2020-12-18T11:46:53.600Z


Two years ago, Marc Gisin had a serious crash in Val Gardena - now he has ended his career. We spoke to the 32-year-old who was dead for a few minutes.


Two years ago, Marc Gisin had a serious crash in Val Gardena - now he has ended his career.

We spoke to the 32-year-old who was dead for a few minutes.

Munich - Two years ago, skier Marc Gisin (32) fell so badly on the downhill run in Val Gardena that he was dead for a few minutes.

Then the Swiss man was in an artificial coma for five days.

He survived despite fractures to his costal arch, a crushed lung, fractures to his hip and teeth, and a concussion, but his life started again from scratch.

Eating, drinking, using the toilet, breathing, walking, Gisin had to learn a lot from scratch.

He made it back on the skis, back on the slopes and back in the World Cup training sessions.

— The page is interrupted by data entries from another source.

-- ==== Sys2Proof/Laws/Frame.lean ====
section
/-! SUPPORT. The frame relation: what an operation may change at most, and the laws of its steps. -/

set_option linter.all false

namespace Sys2Proof.Machine

/-- The number of a part, as a bit of a mask. -/
def Part.bit : Part → Nat
  | .mode => 0
  | .mem => 1
  | .objs => 2
  | .objBytes => 3
  | .settings => 4
  | .settingsBytes => 5
  | .now => 6
  | .free => 7
  | .resp => 8
  | .out => 9
  | .faults => 10
  | .irqHeld => 11
  | .q => 12
  | .girth => 13
  | .partner => 14
  | .ls => 15
  | .lsStag => 16
  | .lsKept0 => 17
  | .lsKept1 => 18
  | .dio => 19
  | .str => 20
  | .pom => 21
  | .trl => 22
  | .pt => 23
  | .aon => 24
  | .lat => 25
  | .msr => 26
  | .cap => 27
  | .til => 28
  | .can => 29
  | .ns => 30
  | .gw => 31
  | .br => 32
  | .ses => 33
  | .pc => 34
  | .clo => 35
  | .grf => 36
  | .retain => 37
  | .jobs => 38
  | .jobSeq => 39
  | .pending => 40
  | .rTrellis => 41
  | .rPlant => 42
  | .rLatigo => 43
  | .rMsr => 44
  | .rFurrow => 45
  | .rTilth => 46
  | .rPommel => 47
  | .rLs => 48
  | .rStirrup => 49
  | .rDio => 50
  | .rCan => 51
  | .rGateway => 52
  | .rPlots => 53
  | .rCloche => 54
  | .rGirth => 55
  | .rEth => 56
  | .rBridle => 57
  | .rGraft => 58
  | .rIdent => 59
  | .substate => 60
  | .upd => 61
  | .arb => 62
  | .lsOver => 63
  | .furBits => 64

/-- The number of the part that a register field belongs to, by its key. -/
def regPart (k : Nat) : Nat :=
  if k = F.GIRTH_MODE_MODE.key then 0
  else if k = F.GIRTH_MODE_SUBSTATE.key then 60
  else 41 + (k / (32 * 0x100000) - 0x200)

/-- A field of part `i`. -/
def Blk (f : Field) (i : Nat) : Prop := regPart f.key = i

theorem Blk.ite {c : Prop} [Decidable c] {f g : Field} {i : Nat} (hf : Blk f i) (hg : Blk g i) :
    Blk (if c then f else g) i := by split <;> assumption

/-- What every operation of the model does at most: `t` comes from `s` by changes in the parts whose bit `K` has, the
canonical forms of memory and of the register file are kept, the mode stays one of Table 3-3, and nothing that has been
recorded is taken back. -/
structure Within (K : Nat) (s t : State) : Prop where
  mem_wf : Memory.wf s.mem = true → Memory.wf t.mem = true
  regs_wf : SMap.wf s.regs = true → SMap.wf t.regs = true
  mode_ok : s.ModeLegal → t.ModeLegal
  free_le : s.free ≤ t.free
  out_pre : s.out <+: t.out
  faults_pre : s.faults <+: t.faults
  same : ∀ p : Part, K.testBit p.bit = false → p.same s t

theorem Part.same_refl (p : Part) (s : State) : p.same s s := by
  cases p <;> first | rfl | exact fun _ _ _ _ => rfl

theorem Within.refl (K : Nat) (s : State) : Within K s s :=
  ⟨id, id, id, Nat.le_refl _, List.prefix_rfl, List.prefix_rfl, fun p _ => p.same_refl s⟩

theorem mask_sub {K M N : Nat} (h : K &&& M = M) (hn : M &&& N = N) : K &&& N = N := by
  rw [← hn, ← Nat.and_assoc, h]

theorem mask_bit {K M i : Nat} (h : K &&& M = M) (hm : M.testBit i = true) : K.testBit i = true := by
  have := congrArg (fun x => Nat.testBit x i) h
  simpa [Nat.testBit_and, hm] using this

theorem bit_of_mask {K i : Nat} (h : K &&& 2 ^ i = 2 ^ i) : K.testBit i = true :=
  mask_bit h (by simp)

/-- `Within` of the state that an answer carries. -/
def WithinP {α : Type} (K : Nat) (b : State) (p : State × α) : Prop := Within K b p.1

/-- `Within` of every next state that a meaning answers. -/
def WithinR (K : Nat) (b : State) (r : Res) : Prop := ∀ t, r = .next t → Within K b t

theorem Within.ite {K : Nat} {b : State} {c : Prop} [Decidable c] {s t : State} (hs : Within K b s) (ht : Within K b t) :
    Within K b (if c then s else t) := by split <;> assumption

theorem WithinP.ite {α : Type} {K : Nat} {b : State} {c : Prop} [Decidable c] {p q : State × α} (hp : WithinP K b p)
    (hq : WithinP K b q) : WithinP K b (if c then p else q) := by split <;> assumption

theorem WithinP.mk {α : Type} {K : Nat} {b s : State} {a : α} (h : Within K b s) : WithinP K b (s, a) := h

theorem WithinR.ite {K : Nat} {b : State} {c : Prop} [Decidable c] {p q : Res} (hp : WithinR K b p)
    (hq : WithinR K b q) : WithinR K b (if c then p else q) := by split <;> assumption

theorem WithinR.next {K : Nat} {b s : State} (h : Within K b s) : WithinR K b (.next s) := by
  intro t e
  cases e
  exact h

theorem Within.foldl {α : Type} {K : Nat} {b s : State} {f : State → α → State} {l : List α}
    (hf : ∀ t a, Within K b t → Within K b (f t a)) (h : Within K b s) : Within K b (l.foldl f s) := by
  induction l generalizing s with
  | nil => exact h
  | cons a r ih => exact ih (hf s a h)

theorem Within.forN {K : Nat} {b s : State} {f : Nat → State → State} {n : Nat}
    (hf : ∀ i, i < n → ∀ t, Within K b t → Within K b (f i t)) (h : Within K b s) : Within K b (forN f n s) := by
  induction n with
  | zero => exact h
  | succ m ih => exact hf m (Nat.lt_succ_self m) _ (ih fun i hi => hf i (Nat.lt_succ_of_lt hi))

/-! ## Registers -/

/-- The mode field is no field of another part. -/
theorem Blk.ne_mode {f : Field} {i : Nat} (hf : Blk f i) (hi : i ≠ 0) : f.key ≠ F.GIRTH_MODE_MODE.key := by
  intro e
  apply hi
  rw [← hf, regPart, if_pos e]

theorem regPart_of_ne {k : Nat} (h : k ≠ F.GIRTH_MODE_MODE.key) (h' : k ≠ F.GIRTH_MODE_SUBSTATE.key) :
    regPart k = 41 + (k / (32 * 0x100000) - 0x200) := by
  rw [regPart, if_neg h, if_neg h']

theorem regPart_ne_zero {k : Nat} (h : k ≠ F.GIRTH_MODE_MODE.key) : regPart k ≠ 0 := by
  rw [regPart, if_neg h]
  split <;> omega

/-- A register file that differs from `s` only in fields of the parts of `K`, the mode apart. -/
theorem Within.u_regs {K : Nat} {b s t : State} (hr : SMap.wf s.regs = true → SMap.wf t.regs = true)
    (he : t = { s with regs := t.regs, upd := t.upd }) (hu : K &&& 2 ^ 61 = 2 ^ 61)
    (hd : ∀ f : Field, K.testBit (regPart f.key) = false ∨ regPart f.key = 0 → t.rd f = s.rd f)
    (h : Within K b s) : Within K b t := by
  have hm : t.mode = s.mode := hd _ (Or.inr rfl)
  have hw : ∀ n, K.testBit (41 + (n - 0x200)) = false → State.SameWindow n b s → State.SameWindow n b t := by
    intro n hn hs f hf hne hns
    rw [hd f (Or.inl ?_)]
    · exact hs f hf hne hns
    · rw [regPart_of_ne hne hns, hf, hn]
  have hsub : K.testBit 60 = false → t.rd F.GIRTH_MODE_SUBSTATE = s.rd F.GIRTH_MODE_SUBSTATE := fun hp => hd _ (Or.inl hp)
  refine ⟨?_, fun w => hr (h.regs_wf w), ?_, ?_, ?_, ?_, fun p hp => ?_⟩
  · rw [he]; exact h.mem_wf
  · intro hb
    have := h.mode_ok hb
    unfold State.ModeLegal at this ⊢
    rw [hm]
    exact this
  · rw [he]; exact h.free_le
  · rw [he]; exact h.out_pre
  · rw [he]; exact h.faults_pre
  · have hs := h.same p hp
    cases p <;> first | exact hm.trans hs | exact (hsub hp).trans hs | exact hw _ (by exact hp) hs |
      exact absurd (hp.symm.trans (bit_of_mask hu)) Bool.false_ne_true | (rw [he]; exact hs)

/-- A state that differs from `s` only in one register, of part `i`, and in what is noted of it. -/
theorem Within.one {K : Nat} {b s t : State} {f : Field} {i v : Nat} {u : SMap (Nat × Nat)}
    (he : t = { s with regs := s.regs.set f.key v, upd := u }) (hf : Blk f i) (hi : i ≠ 0) (hk : K &&& 2 ^ i = 2 ^ i)
    (hu : K &&& 2 ^ 61 = 2 ^ 61) (h : Within K b s) : Within K b t := by
  subst he
  refine Within.u_regs (SMap.wf_set _ _) rfl hu (fun g hg => ?_) h
  simp only [State.rd]
  refine SMap.get_set_ne _ _ _ fun e => ?_
  rw [e, hf, bit_of_mask hk] at hg
  rcases hg with hg | hg
  · cases hg
  · exact hi hg

theorem Within.wrBits {K : Nat} {b s : State} {f : Field} {i v x : Nat} (hf : Blk f i) (hi : i ≠ 0) (hk : K &&& 2 ^ i = 2 ^ i)
    (hu : K &&& 2 ^ 61 = 2 ^ 61) (h : Within K b s) : Within K b (s.wrBits f v x) := Within.one rfl hf hi hk hu h

theorem Within.wr {K : Nat} {b s : State} {f : Field} {i v : Nat} (hf : Blk f i) (hi : i ≠ 0) (hk : K &&& 2 ^ i = 2 ^ i)
    (hu : K &&& 2 ^ 61 = 2 ^ 61) (h : Within K b s) : Within K b (s.wr f v) := Within.wrBits hf hi hk hu h

theorem Within.put {K : Nat} {b s : State} {f : Field} {i v : Nat} (hf : Blk f i) (hi : i ≠ 0) (hk : K &&& 2 ^ i = 2 ^ i)
    (hu : K &&& 2 ^ 61 = 2 ^ 61) (h : Within K b s) : Within K b (s.put f v) := Within.one rfl hf hi hk hu h

theorem Within.hwWr {K : Nat} {b s : State} {f : Field} {i v : Nat} (hf : Blk f i) (hi : i ≠ 0) (hk : K &&& 2 ^ i = 2 ^ i)
    (hu : K &&& 2 ^ 61 = 2 ^ 61) (h : Within K b s) : Within K b (s.hwWr f v) := Within.one rfl hf hi hk hu h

He never started again in a race, his 101st outing was his last.

He

ended

his

career

a few days ago

.

Gisin follows the races today and tomorrow in Val Gardena with sadness and relief.

Marc, was the decision announced or was it made spontaneously?

Gisin: I've had to deal with it for two years because my life could have come to an end in Val Gardena.

As an athlete, you don't think about options like this, but that was a story on a different scale.

Since last spring the odds have been 50 percent.

You know about comebacks.

Your cruciate ligament tore in 2012 and in 2015 you suffered cerebral hemorrhage after a fall in Kitzbühel.

Gisin: A cruciate ligament is healthy again after six months, you know exactly what measures to take.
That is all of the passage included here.